## What the exercise asks
What's needed is a full, exact retyping of the records.

──────── Records for this task

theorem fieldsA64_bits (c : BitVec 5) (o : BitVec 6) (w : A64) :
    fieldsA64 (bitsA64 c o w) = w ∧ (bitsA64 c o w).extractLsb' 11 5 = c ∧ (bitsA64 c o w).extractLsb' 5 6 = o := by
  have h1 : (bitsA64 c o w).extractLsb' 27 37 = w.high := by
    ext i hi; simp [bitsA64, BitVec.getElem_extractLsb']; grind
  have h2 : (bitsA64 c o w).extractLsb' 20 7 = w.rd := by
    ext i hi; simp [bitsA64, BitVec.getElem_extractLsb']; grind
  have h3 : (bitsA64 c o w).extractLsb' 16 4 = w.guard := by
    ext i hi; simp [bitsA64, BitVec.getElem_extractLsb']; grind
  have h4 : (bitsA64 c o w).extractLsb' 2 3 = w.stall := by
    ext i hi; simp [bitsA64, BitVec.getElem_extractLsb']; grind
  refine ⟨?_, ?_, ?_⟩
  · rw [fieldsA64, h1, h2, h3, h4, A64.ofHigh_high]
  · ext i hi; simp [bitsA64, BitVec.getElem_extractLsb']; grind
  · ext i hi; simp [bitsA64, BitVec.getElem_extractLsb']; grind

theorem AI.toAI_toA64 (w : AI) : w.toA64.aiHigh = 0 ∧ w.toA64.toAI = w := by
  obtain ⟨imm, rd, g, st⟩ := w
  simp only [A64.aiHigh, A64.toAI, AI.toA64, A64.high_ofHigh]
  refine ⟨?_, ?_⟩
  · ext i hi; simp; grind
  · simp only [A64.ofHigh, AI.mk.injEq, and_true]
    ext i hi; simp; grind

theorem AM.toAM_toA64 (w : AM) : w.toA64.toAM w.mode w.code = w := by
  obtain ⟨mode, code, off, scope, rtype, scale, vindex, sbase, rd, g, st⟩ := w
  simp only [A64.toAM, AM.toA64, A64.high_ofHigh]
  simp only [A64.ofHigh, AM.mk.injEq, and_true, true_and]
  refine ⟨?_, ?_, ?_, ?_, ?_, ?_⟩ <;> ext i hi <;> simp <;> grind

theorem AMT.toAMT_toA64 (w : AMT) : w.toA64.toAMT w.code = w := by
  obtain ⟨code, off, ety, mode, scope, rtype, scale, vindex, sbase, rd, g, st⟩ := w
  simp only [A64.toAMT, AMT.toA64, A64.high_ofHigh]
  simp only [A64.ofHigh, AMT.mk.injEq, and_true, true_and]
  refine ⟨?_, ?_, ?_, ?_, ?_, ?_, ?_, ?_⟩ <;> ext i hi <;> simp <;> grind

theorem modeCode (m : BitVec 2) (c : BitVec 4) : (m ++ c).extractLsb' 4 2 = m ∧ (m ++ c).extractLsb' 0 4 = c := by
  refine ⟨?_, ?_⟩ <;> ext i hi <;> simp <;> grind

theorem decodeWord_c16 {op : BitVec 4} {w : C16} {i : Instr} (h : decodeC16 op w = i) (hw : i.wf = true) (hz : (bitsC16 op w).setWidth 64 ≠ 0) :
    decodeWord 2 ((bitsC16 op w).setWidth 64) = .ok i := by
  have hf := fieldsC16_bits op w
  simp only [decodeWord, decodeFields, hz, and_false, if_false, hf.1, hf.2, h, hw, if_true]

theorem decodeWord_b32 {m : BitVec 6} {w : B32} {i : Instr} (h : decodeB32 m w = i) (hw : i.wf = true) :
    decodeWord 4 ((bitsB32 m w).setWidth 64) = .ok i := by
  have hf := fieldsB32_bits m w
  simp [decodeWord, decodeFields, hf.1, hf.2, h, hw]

────────────────

## Answer box
theorem fieldsA64_bits (c : BitVec 5) (o : BitVec 6) (w : A64) :
    fieldsA64 (bitsA64 c o w) = w ∧ (bitsA64 c o w).extractLsb' 11 5 = c ∧ (bitsA64 c o w).extractLsb' 5 6 = o := by
  have h1 : (bitsA64 c o w).extractLsb' 27 37 = w.high := by
    ext i hi; simp [bitsA64, BitVec.getElem_extractLsb']; grind
  have h2 : (bitsA64 c o w).extractLsb' 20 7 = w.rd := by
    ext i hi; simp [bitsA64, BitVec.getElem_extractLsb']; grind
  have h3 : (bitsA64 c o w).extractLsb' 16 4 = w.guard := by
    ext i hi; simp [bitsA64, BitVec.getElem_extractLsb']; grind
  have h4 : (bitsA64 c o w).extractLsb' 2 3 = w.stall := by
    ext i hi; simp [bitsA64, BitVec.getElem_extractLsb']; grind
  refine ⟨?_, ?_, ?_⟩
  · rw [fieldsA64, h1, h2, h3, h4, A64.ofHigh_high]
  · ext i hi; simp [bitsA64, BitVec.getElem_extractLsb']; grind
  · ext i hi; simp [bitsA64, BitVec.getElem_extractLsb']; grind

theorem AI.toAI_toA64 (w : AI) : w.toA64.aiHigh = 0 ∧ w.toA64.toAI = w := by
  obtain ⟨imm, rd, g, st⟩ := w
  simp only [A64.aiHigh, A64.toAI, AI.toA64, A64.high_ofHigh]
  refine ⟨?_, ?_⟩
  · ext i hi; simp; grind
  · simp only [A64.ofHigh, AI.mk.injEq, and_true]
    ext i hi; simp; grind

theorem AM.toAM_toA64 (w : AM) : w.toA64.toAM w.mode w.code = w := by
  obtain ⟨mode, code, off, scope, rtype, scale, vindex, sbase, rd, g, st⟩ := w
  simp only [A64.toAM, AM.toA64, A64.high_ofHigh]
  simp only [A64.ofHigh, AM.mk.injEq, and_true, true_and]
  refine ⟨?_, ?_, ?_, ?_, ?_, ?_⟩ <;> ext i hi <;> simp <;> grind

theorem AMT.toAMT_toA64 (w : AMT) : w.toA64.toAMT w.code = w := by
  obtain ⟨code, off, ety, mode, scope, rtype, scale, vindex, sbase, rd, g, st⟩ := w
  simp only [A64.toAMT, AMT.toA64, A64.high_ofHigh]
  simp only [A64.ofHigh, AMT.mk.injEq, and_true, true_and]
  refine ⟨?_, ?_, ?_, ?_, ?_, ?_, ?_, ?_⟩ <;> ext i hi <;> simp <;> grind

theorem modeCode (m : BitVec 2) (c : BitVec 4) : (m ++ c).extractLsb' 4 2 = m ∧ (m ++ c).extractLsb' 0 4 = c := by
  refine ⟨?_, ?_⟩ <;> ext i hi <;> simp <;> grind

theorem decodeWord_c16 {op : BitVec 4} {w : C16} {i : Instr} (h : decodeC16 op w = i) (hw : i.wf = true) (hz : (bitsC16 op w).setWidth 64 ≠ 0) :
    decodeWord 2 ((bitsC16 op w).setWidth 64) = .ok i := by
  have hf := fieldsC16_bits op w
  simp only [decodeWord, decodeFields, hz, and_false, if_false, hf.1, hf.2, h, hw, if_true]

theorem decodeWord_b32 {m : BitVec 6} {w : B32} {i : Instr} (h : decodeB32 m w = i) (hw : i.wf = true) :
    decodeWord 4 ((bitsB32 m w).setWidth 64) = .ok i := by
  have hf := fieldsB32_bits m w
  simp [decodeWord, decodeFields, hf.1, hf.2, h, hw]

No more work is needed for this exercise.